There has never been a more spectacular end to an NBA career.

Kobe Bryant, suiting up for the final time as a Los Angeles Laker, capped a 20-year Hall of Fame career by exploding for 60 points Wednesday night against the Utah Jazz to the delight of an adoring celebrity-filled crowd at the Staples Center.

But not all sports legends leave the athletic stage in such grand fashion. For every Bryant, Ted Williams or John Elway, there are dozens of Hall Famers who departed their sport either injured, out of shape or with greatly diminished skills.

How does Bryant’s last game rank with the exits of other premier athletes? Here are 15 of the best exits:

Rocky Marciano, boxing, 1955

Heavyweight champion Rocky Marciano’s right fist made challenger Archie Moore’s hair stand on end-like this-more than once during their title bout at Yankee Stadium in New York City, Sept. 21, 1955. Marciano retained his crown when he dropped Moore by a knockout in the ninth round of their scheduled 15-round bout. Note how Moore’s gloves are well away from punch in this action.

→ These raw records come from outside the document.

@[simp] theorem Task.put_pc (k : Task) (r : Reg) (v : Word) : (k.put r v).pc = k.pc := by
  unfold Task.put
  split <;> rfl

@[simp] theorem Task.put_sq (k : Task) (r : Reg) (v : Word) : (k.put r v).sq = k.sq := by
  unfold Task.put
  split <;> rfl

/-! Counters (R482). -/

/-- A counted event changes the performance counters at most. -/
theorem State.countBy_eq (s : State) (c n : Nat) :
    s.countBy c n = { s with obs := { s.obs with counters := (s.countBy c n).obs.counters } } := by
  unfold State.countBy
  split <;> rfl

theorem State.count_eq (s : State) (c : Nat) :
    s.count c = { s with obs := { s.obs with counters := (s.count c).obs.counters } } := s.countBy_eq c 1

@[simp] theorem State.countBy_pending (s : State) (c n : Nat) : (s.countBy c n).pending = s.pending := by rw [State.countBy_eq]
@[simp] theorem State.countBy_free (s : State) (c n : Nat) : (s.countBy c n).free = s.free := by rw [State.countBy_eq]
@[simp] theorem State.countBy_clk (s : State) (c n : Nat) : (s.countBy c n).clk = s.clk := by rw [State.countBy_eq]
@[simp] theorem State.countBy_cpu (s : State) (c n : Nat) : (s.countBy c n).cpu = s.cpu := by rw [State.countBy_eq]
@[simp] theorem State.countBy_parts (s : State) (c n : Nat) : (s.countBy c n).parts = s.parts := by rw [State.countBy_eq]
@[simp] theorem State.countBy_pw (s : State) (c n : Nat) : (s.countBy c n).pw = s.pw := by rw [State.countBy_eq]
@[simp] theorem State.countBy_mail (s : State) (c n : Nat) : (s.countBy c n).mail = s.mail := by rw [State.countBy_eq]
@[simp] theorem State.countBy_ms (s : State) (c n : Nat) : (s.countBy c n).ms = s.ms := by rw [State.countBy_eq]
@[simp] theorem State.countBy_rad (s : State) (c n : Nat) : (s.countBy c n).rad = s.rad := by rw [State.countBy_eq]
@[simp] theorem State.countBy_cht (s : State) (c n : Nat) : (s.countBy c n).cht = s.cht := by rw [State.countBy_eq]
@[simp] theorem State.countBy_ports (s : State) (c n : Nat) : (s.countBy c n).ports = s.ports := by rw [State.countBy_eq]
@[simp] theorem State.countBy_syn (s : State) (c n : Nat) : (s.countBy c n).syn = s.syn := by rw [State.countBy_eq]
@[simp] theorem State.countBy_links (s : State) (c n : Nat) : (s.countBy c n).links = s.links := by rw [State.countBy_eq]
@[simp] theorem State.countBy_fab (s : State) (c n : Nat) : (s.countBy c n).fab = s.fab := by rw [State.countBy_eq]
@[simp] theorem State.countBy_tsu (s : State) (c n : Nat) : (s.countBy c n).tsu = s.tsu := by rw [State.countBy_eq]
@[simp] theorem State.countBy_hpi (s : State) (c n : Nat) : (s.countBy c n).hpi = s.hpi := by rw [State.countBy_eq]
@[simp] theorem State.countBy_pwr (s : State) (c n : Nat) : (s.countBy c n).pwr = s.pwr := by rw [State.countBy_eq]
@[simp] theorem State.countBy_thm (s : State) (c n : Nat) : (s.countBy c n).thm = s.thm := by rw [State.countBy_eq]
@[simp] theorem State.countBy_svc (s : State) (c n : Nat) : (s.countBy c n).svc = s.svc := by rw [State.countBy_eq]
@[simp] theorem State.countBy_tap (s : State) (c n : Nat) : (s.countBy c n).tap = s.tap := by rw [State.countBy_eq]

@[simp] theorem State.count_pending (s : State) (c : Nat) : (s.count c).pending = s.pending := by rw [State.count_eq]
@[simp] theorem State.count_free (s : State) (c : Nat) : (s.count c).free = s.free := by rw [State.count_eq]
@[simp] theorem State.count_clk (s : State) (c : Nat) : (s.count c).clk = s.clk := by rw [State.count_eq]
@[simp] theorem State.count_cpu (s : State) (c : Nat) : (s.count c).cpu = s.cpu := by rw [State.count_eq]
@[simp] theorem State.count_parts (s : State) (c : Nat) : (s.count c).parts = s.parts := by rw [State.count_eq]
@[simp] theorem State.count_pw (s : State) (c : Nat) : (s.count c).pw = s.pw := by rw [State.count_eq]
@[simp] theorem State.count_mail (s : State) (c : Nat) : (s.count c).mail = s.mail := by rw [State.count_eq]
@[simp] theorem State.count_ms (s : State) (c : Nat) : (s.count c).ms = s.ms := by rw [State.count_eq]
@[simp] theorem State.count_rad (s : State) (c : Nat) : (s.count c).rad = s.rad := by rw [State.count_eq]
@[simp] theorem State.count_cht (s : State) (c : Nat) : (s.count c).cht = s.cht := by rw [State.count_eq]
@[simp] theorem State.count_ports (s : State) (c : Nat) : (s.count c).ports = s.ports := by rw [State.count_eq]
@[simp] theorem State.count_syn (s : State) (c : Nat) : (s.count c).syn = s.syn := by rw [State.count_eq]
@[simp] theorem State.count_links (s : State) (c : Nat) : (s.count c).links = s.links := by rw [State.count_eq]
@[simp] theorem State.count_fab (s : State) (c : Nat) : (s.count c).fab = s.fab := by rw [State.count_eq]
@[simp] theorem State.count_tsu (s : State) (c : Nat) : (s.count c).tsu = s.tsu := by rw [State.count_eq]
@[simp] theorem State.count_hpi (s : State) (c : Nat) : (s.count c).hpi = s.hpi := by rw [State.count_eq]
@[simp] theorem State.count_pwr (s : State) (c : Nat) : (s.count c).pwr = s.pwr := by rw [State.count_eq]
@[simp] theorem State.count_thm (s : State) (c : Nat) : (s.count c).thm = s.thm := by rw [State.count_eq]
@[simp] theorem State.count_svc (s : State) (c : Nat) : (s.count c).svc = s.svc := by rw [State.count_eq]
@[simp] theorem State.count_tap (s : State) (c : Nat) : (s.count c).tap = s.tap := by rw [State.count_eq]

Heavyweight legends Jack Dempsey, Joe Louis and Muhammad Ali all left the ring in defeat, but the Brockton Blockbuster departed as a champion. On Sept. 21, 1955, at Yankee Stadium, Marciano survived a fourth-round knockdown and eventually knocked out Archie Moore in the 15th round to retain the heavyweight crown. Marciano announced his retirement the following year, closing the book on a 49–0 professional career.

Roger Bannister, track, 1954

England's Dr. Roger Bannister, left, puts arm around the shoulders of Australia's John Landy after the mile run in British Empire games at Vancouver, B.C. on August 9, 1954. Bannister won race in 3:58.8 while Landy finished second with a 3:59.6 clocking.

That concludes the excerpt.